Attosecond quantum spectroscopy with entangled photon pairs

TL;DR

This paper demonstrates how entangled photon pairs can be used to perform attosecond quantum spectroscopy in solids, revealing quantum correlations in high-harmonic generation and enabling quantum-enhanced ultrafast measurements.

Contribution

It introduces a method for transferring quantum features of IR light sources to the XUV range via HHG in solids using entangled photons, advancing attosecond quantum optics.

Findings

Single-shot measurements show photon bunching up to the 10th harmonic order.

Harmonics in degenerate mode exhibit a non-monotonic $g^{(2)}$ behavior.

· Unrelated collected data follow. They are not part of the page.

-- ## The positive patterns

theorem val_of_subnormal {b : Real64} (hs : signField b = false) (he : expField b = 0) :
    val b = .real ((fracField b : ℚ) * (2 : ℚ) ^ (-1074 : Int)) := by
  rw [val_of_finite (by omega), hs, if_pos he]
  rfl

theorem signField_of_val_pos {b : Real64} {x : ℚ} (h : val b = .real x) (hx : 0 < x) : signField b = false := by
  rw [val_of_finite (expField_of_val h), PortReal.real.injEq] at h
  rw [← Bool.not_eq_true]
  intro hs
  rw [hs, withSign, if_pos rfl] at h
  have : 0 ≤ -x := by
    rw [← h, neg_neg]
    split <;> positivity
  linarith

/-- A pattern that denotes a positive real has sign 0 and is either normal or subnormal (R38). -/
theorem normal_or_subnormal_of_val_pos {b : Real64} {x : ℚ} (h : val b = .real x) (hx : 0 < x) :
    (1 ≤ expField b ∧ expField b ≤ 2046 ∧ x = normalReal (expField b) (fracField b)) ∨
      (0 < fracField b ∧ x = (fracField b : ℚ) * (2 : ℚ) ^ (-1074 : Int)) := by
  have hs := signField_of_val_pos h hx
  have hE := expField_of_val h
  have hE' := expField_lt b
  obtain he | he := (expField b).eq_zero_or_pos
  · rw [val_of_subnormal hs he, PortReal.real.injEq] at h
    subst h
    exact .inr ⟨Nat.cast_pos.1 (pos_of_mul_pos_left hx (by positivity)), rfl⟩
  · rw [val_eq_normalReal hs he (by omega), PortReal.real.injEq] at h
    exact .inl ⟨he, by omega, h.symm⟩

/-- The logarithm of a positive binary64 real lies between those of the smallest subnormal and the largest normal one
(R83). -/
theorem ilog2Real_mem_of_val_pos {b : Real64} {x : ℚ} (h : val b = .real x) (hx : 0 < x) :
    -1074 ≤ ilog2Real x ∧ ilog2Real x ≤ 1023 := by
  have ht := fracField_lt b
  obtain ⟨he, he', rfl⟩ | ⟨h0, rfl⟩ := normal_or_subnormal_of_val_pos h hx
  · rw [ilog2Real_normalReal ht]
    omega
  · have hlog : (fracField b).log2 < 52 := (Nat.log2_lt h0.ne').2 ht
    rw [ilog2Real_subnormal h0 ht]
    omega

-- ## The port

/-- Off the positive reals the port carries the draw (R84). -/
theorem ilog2Port_eq_draw {b : Real64} (h : ¬ ∃ x, val b = .real x ∧ 0 < x) (d : BitVec 12) : ilog2Port b d = d := by
  cases hv : val b with
  | real x =>
    have hx : ¬ 0 < x := fun hx => h ⟨x, hv, hx⟩
    simp [ilog2Port, hv, hx]
  | inf neg => simp [ilog2Port, hv]
  | nan => simp [ilog2Port, hv]

/-- Settles O47: `exec`'s equation, and the port on and off the positive reals. -/
theorem ilog2EvaluatesItsPort : Obligations.Ilog2EvaluatesItsPort := fun b s =>
  ⟨_, exec_ilog2 s b, fun _ hv hx => ⟨ilog2Port_real hv hx _, ilog2Real_mem_of_val_pos hv hx⟩,
    fun h => ilog2Port_eq_draw h _⟩

/-- Twelve bits hold every logarithm of a positive pattern, so that the port reads back as the logarithm (R83). -/
theorem exists_exec_ilog2_toInt {b : Real64} {x : ℚ} (h : val b = .real x) (hx : 0 < x) (s : State) :
    ∃ t, exec (.ilog2 b) s = .next t ∧ t.lgY.toInt = ilog2Real x := by
  obtain ⟨hmin, hmax⟩ := ilog2Real_mem_of_val_pos h hx
  refine ⟨_, exec_ilog2 s b, ?_⟩
  rw [State.answer_lgY, State.driveIlog2_lgY, ilog2Port_real h hx]
  exact BitVec.toInt_ofInt_eq_self (by norm_num) (by omega) (by omega)

/-- Settles O48: the port reads back as the logarithm, which is the one integer with its bounds. -/
theorem ilog2IsTheFloorOfTheLogarithm : Obligations.Ilog2IsTheFloorOfTheLogarithm := by
  intro b x s hv hx
  obtain ⟨t, hexec, hlg⟩ := exists_exec_ilog2_toInt hv hx s
  obtain ⟨hlow, hhigh⟩ := ilog2Real_bounds hx
  exact ⟨t, ilog2Real x, hexec, hlg, hlow, hhigh, fun k hk hk' => ((ilog2Real_eq_iff hx k).2 ⟨hk, hk'⟩).symm⟩

-- ## The exponent field

/-- Settles O50: the port reads back as the logarithm, which the fields give on a normal magnitude and on a subnormal
one. -/
theorem ilog2IsTheExponentField : Obligations.Ilog2IsTheExponentField := by
  intro b s hs
  have ht := fracField_lt b
  constructor
  · intro he he'
    have hx : 0 < normalReal (expField b) (fracField b) := by
      unfold normalReal
      positivity
    rw [← ilog2Real_normalReal ht]
    exact exists_exec_ilog2_toInt (val_eq_normalReal hs he he') hx s
  · intro he hne p hlow hhigh
    have h0 : 0 < fracField b := Nat.pos_of_ne_zero hne
    have hlog : (fracField b).log2 = p := (Nat.log2_eq_iff hne).2 ⟨hlow, hhigh⟩
    rw [← hlog, ← ilog2Real_subnormal h0 ht]
    exact exists_exec_ilog2_toInt (val_of_subnormal hs he) (by positivity) s

end Sys2Proof.Machine
end
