-- ==== Sys2Proof/Machine/Constants.lean ====
section
/-! DEFINITION. The constants the spec fixes: the length bound, the frame's constant bytes, the
descriptors of the catalog, and the default table `T16_ARC`. -/

namespace Sys2Proof.Machine

/-- `MAX_PAYLOAD` (R5). -/
def maxPayload : Nat := 65535

/-- `HEADER_LEN`: the payload starts at offset 16 (R5). -/
def headerLen : Nat := 16

/-- `TRAILER_LEN`: the CRC-16 field is 2 bytes (R5). -/
def trailerLen : Nat := 2

/-- Frame byte 0, `magic` (R50). -/
def magicByte : Byte := 0xAA#8

/-- Frame byte 1, `version` (R50). -/
def versionByte : Byte := 0x02#8

/-- Frame bytes 5 to 12, the fixed mid-header (R50, R124). -/
def midHeader : List Byte := [0x0D#8, 0x00#8, 0x00#8, 0x00#8, 0x00#8, 0x00#8, 0x00#8, 0x20#8]

/-- The 7-byte toggle payload: the state, then six bytes of padding (R57). -/
def togglePayload (on : Bool) : List Byte :=
  [if on then 0x01#8 else 0x00#8, 0xFF#8, 0xFF#8, 0xFF#8, 0xFF#8, 0xFF#8, 0xFF#8]

/-- The descriptor of `AC_SWITCH` (R141). -/
def acSwitchDescriptor (on : Bool) : Descriptor := ⟨4#8, 32#8, 66#8, togglePayload on⟩

/-- The descriptor of `GET_PD` (R142). -/
def getPdDescriptor : Descriptor := ⟨2#8, 32#8, 2#8, [0x00#8]⟩

/-- The descriptor of `GET_DC_IN_TYPE` for a Delta model (R143). -/
def dcInTypeDelta : Descriptor := ⟨5#8, 32#8, 82#8, [0x00#8]⟩

/-- The descriptor of `GET_DC_IN_TYPE` for any other model (R143). -/
def dcInTypeOther : Descriptor := ⟨4#8, 32#8, 68#8, [0x00#8]⟩

/-- The descriptor of `GET_DC_IN_CURRENT` for a Delta model (R144). -/
def dcInCurrentDelta (p : Params) : Descriptor :=
  ⟨p.dccurDstDelta, p.dccurCmdSet, p.dccurCmdId, p.dccurPayload⟩

/-- The descriptor of `GET_DC_IN_CURRENT` for any other model (R144). -/
def dcInCurrentOther (p : Params) : Descriptor :=
  ⟨p.dccurDstOther, p.dccurCmdSet, p.dccurCmdId, p.dccurPayload⟩

/-- The Delta-model predicate on a product code, both bounds exclusive (R85, R140). -/
def isDelta (code : Int) : Bool := decide (12 < code ∧ code < 16)

/-- Rows 0x00 to 0x38 of the table of R114. -/
def t16ArcRows0 : List (List Word16) :=
  [[0x0000#16, 0xC0C1#16, 0xC181#16, 0x0140#16, 0xC301#16, 0x03C0#16, 0x0280#16, 0xC241#16],
   [0xC601#16, 0x06C0#16, 0x0780#16, 0xC741#16, 0x0500#16, 0xC5C1#16, 0xC481#16, 0x0440#16],
   [0xCC01#16, 0x0CC0#16, 0x0D80#16, 0xCD41#16, 0x0F00#16, 0xCFC1#16, 0xCE81#16, 0x0E40#16],
   [0x0A00#16, 0xCAC1#16, 0xCB81#16, 0x0B40#16, 0xC901#16, 0x09C0#16, 0x0880#16, 0xC841#16],
   [0xD801#16, 0x18C0#16, 0x1980#16, 0xD941#16, 0x1B00#16, 0xDBC1#16, 0xDA81#16, 0x1A40#16],
   [0x1E00#16, 0xDEC1#16, 0xDF81#16, 0x1F40#16, 0xDD01#16, 0x1DC0#16, 0x1C80#16, 0xDC41#16],
   [0x1400#16, 0xD4C1#16, 0xD581#16, 0x1540#16, 0xD701#16, 0x17C0#16, 0x1680#16, 0xD641#16],
   [0xD201#16, 0x12C0#16, 0x1380#16, 0xD341#16, 0x1100#16, 0xD1C1#16, 0xD081#16, 0x1040#16]]

/-- Rows 0x40 to 0x78 of the table of R114. -/
def t16ArcRows1 : List (List Word16) :=
  [[0xF001#16, 0x30C0#16, 0x3180#16, 0xF141#16, 0x3300#16, 0xF3C1#16, 0xF281#16, 0x3240#16],
   [0x3600#16, 0xF6C1#16, 0xF781#16, 0x3740#16, 0xF501#16, 0x35C0#16, 0x3480#16, 0xF441#16],
   [0x3C00#16, 0xFCC1#16, 0xFD81#16, 0x3D40#16, 0xFF01#16, 0x3FC0#16, 0x3E80#16, 0xFE41#16],
   [0xFA01#16, 0x3AC0#16, 0x3B80#16, 0xFB41#16, 0x3900#16, 0xF9C1#16, 0xF881#16, 0x3840#16],
   [0x2800#16, 0xE8C1#16, 0xE981#16, 0x2940#16, 0xEB01#16, 0x2BC0#16, 0x2A80#16, 0xEA41#16],
   [0xEE01#16, 0x2EC0#16, 0x2F80#16, 0xEF41#16, 0x2D00#16, 0xEDC1#16, 0xEC81#16, 0x2C40#16],
   [0xE401#16, 0x24C0#16, 0x2580#16, 0xE541#16, 0x2700#16, 0xE7C1#16, 0xE681#16, 0x2640#16],
   [0x2200#16, 0xE2C1#16, 0xE381#16, 0x2340#16, 0xE101#16, 0x21C0#16, 0x2080#16, 0xE041#16]]

/-- Rows 0x80 to 0xB8 of the table of R114. -/
def t16ArcRows2 : List (List Word16) :=
  [[0xA001#16, 0x60C0#16, 0x6180#16, 0xA141#16, 0x6300#16, 0xA3C1#16, 0xA281#16, 0x6240#16],
   [0x6600#16, 0xA6C1#16, 0xA781#16, 0x6740#16, 0xA501#16, 0x65C0#16, 0x6480#16, 0xA441#16],
   [0x6C00#16, 0xACC1#16, 0xAD81#16, 0x6D40#16, 0xAF01#16, 0x6FC0#16, 0x6E80#16, 0xAE41#16],
   [0xAA01#16, 0x6AC0#16, 0x6B80#16, 0xAB41#16, 0x6900#16, 0xA9C1#16, 0xA881#16, 0x6840#16],
   [0x7800#16, 0xB8C1#16, 0xB981#16, 0x7940#16, 0xBB01#16, 0x7BC0#16, 0x7A80#16, 0xBA41#16],
   [0xBE01#16, 0x7EC0#16, 0x7F80#16, 0xBF41#16, 0x7D00#16, 0xBDC1#16, 0xBC81#16, 0x7C40#16],
   [0xB401#16, 0x74C0#16, 0x7580#16, 0xB541#16, 0x7700#16, 0xB7C1#16, 0xB681#16, 0x7640#16],
   [0x7200#16, 0xB2C1#16, 0xB381#16, 0x7340#16, 0xB101#16, 0x71C0#16, 0x7080#16, 0xB041#16]]

/-- Rows 0xC0 to 0xF8 of the table of R114. -/
def t16ArcRows3 : List (List Word16) :=
  [[0x5000#16, 0x90C1#16, 0x9181#16, 0x5140#16, 0x9301#16, 0x53C0#16, 0x5280#16, 0x9241#16],
   [0x9601#16, 0x56C0#16, 0x5780#16, 0x9741#16, 0x5500#16, 0x95C1#16, 0x9481#16, 0x5440#16],
   [0x9C01#16, 0x5CC0#16, 0x5D80#16, 0x9D41#16, 0x5F00#16, 0x9FC1#16, 0x9E81#16, 0x5E40#16],
   [0x5A00#16, 0x9AC1#16, 0x9B81#16, 0x5B40#16, 0x9901#16, 0x59C0#16, 0x5880#16, 0x9841#16],
   [0x8801#16, 0x48C0#16, 0x4980#16, 0x8941#16, 0x4B00#16, 0x8BC1#16, 0x8A81#16, 0x4A40#16],
   [0x4E00#16, 0x8EC1#16, 0x8F81#16, 0x4F40#16, 0x8D01#16, 0x4DC0#16, 0x4C80#16, 0x8C41#16],
   [0x4400#16, 0x84C1#16, 0x8581#16, 0x4540#16, 0x8701#16, 0x47C0#16, 0x4680#16, 0x8641#16],
   [0x8201#16, 0x42C0#16, 0x4380#16, 0x8341#16, 0x4100#16, 0x81C1#16, 0x8081#16, 0x4040#16]]

/-- The 32 rows of 8 entries of the table of R114. -/
def t16ArcRows : List (List Word16) := t16ArcRows0 ++ t16ArcRows1 ++ t16ArcRows2 ++ t16ArcRows3

/-- `T16_ARC`, the decided default of `TABLE16`, as R114 lists it: entry index = row label plus column.
Every index 0..255 has an entry. -/
def t16Arc (i : Byte) : Word16 := (t16ArcRows.getD (i.toNat / 8) []).getD (i.toNat % 8) 0#16

/-- One reflected shift-and-xor step with the constant `0xA001` (the formula of R114). -/
def arcShift (c : Word16) : Word16 := if c.getLsbD 0 then (c >>> 1) ^^^ 0xA001#16 else c >>> 1

/-- The formula of R114 for entry `i`: eight steps from `i` as a 16-bit value. -/
def arcFormula (i : Byte) : Word16 := arcShift^[8] (i.setWidth 16)

end Sys2Proof.Machine
end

Quantum correlations are preserved in non-degenerate harmonics, verified by cross-correlation maps.

Abstract

Bright squeezed light from parametric down-conversion in the infrared (IR) frequency range has triggered the emergence of attosecond quantum optics -- a new research field at the interface of quantum optics, strong-field physics, and attosecond technology. Two challenges arise at this interface: transferring quantum features of the IR light sources to the ultraviolet (UV) and extreme ultraviolet (XUV) frequency range via strong-field nonlinearities, and exploiting quantum optical properties of the nonlinear optical response as a new probe in ultrafast dynamics. Here, we address both by driving high-harmonic generation (HHG) in solids with entangled photon pairs either in degenerate or non-degenerate frequency modes. In the degenerate mode, single-shot measurements of harmonics up to the 10th order reveal strong photon bunching whose $g^{(2)}$ first grows and then decreases with the harmonic order. We show that this behavior tracks different microscopic mechanisms responsible for harmonic emission, demonstrating the potential of attosecond quantum optical spectroscopy. In the non-degenerate case, the harmonics retain quantum-induced correlations, verified by wavelength-resolved second-order cross-correlation maps. Our findings demonstrate transfer of quantum photon correlations into the XUV domain and open a pathway toward quantum-enhanced attosecond spectroscopy and control of ultrafast dynamics in solids.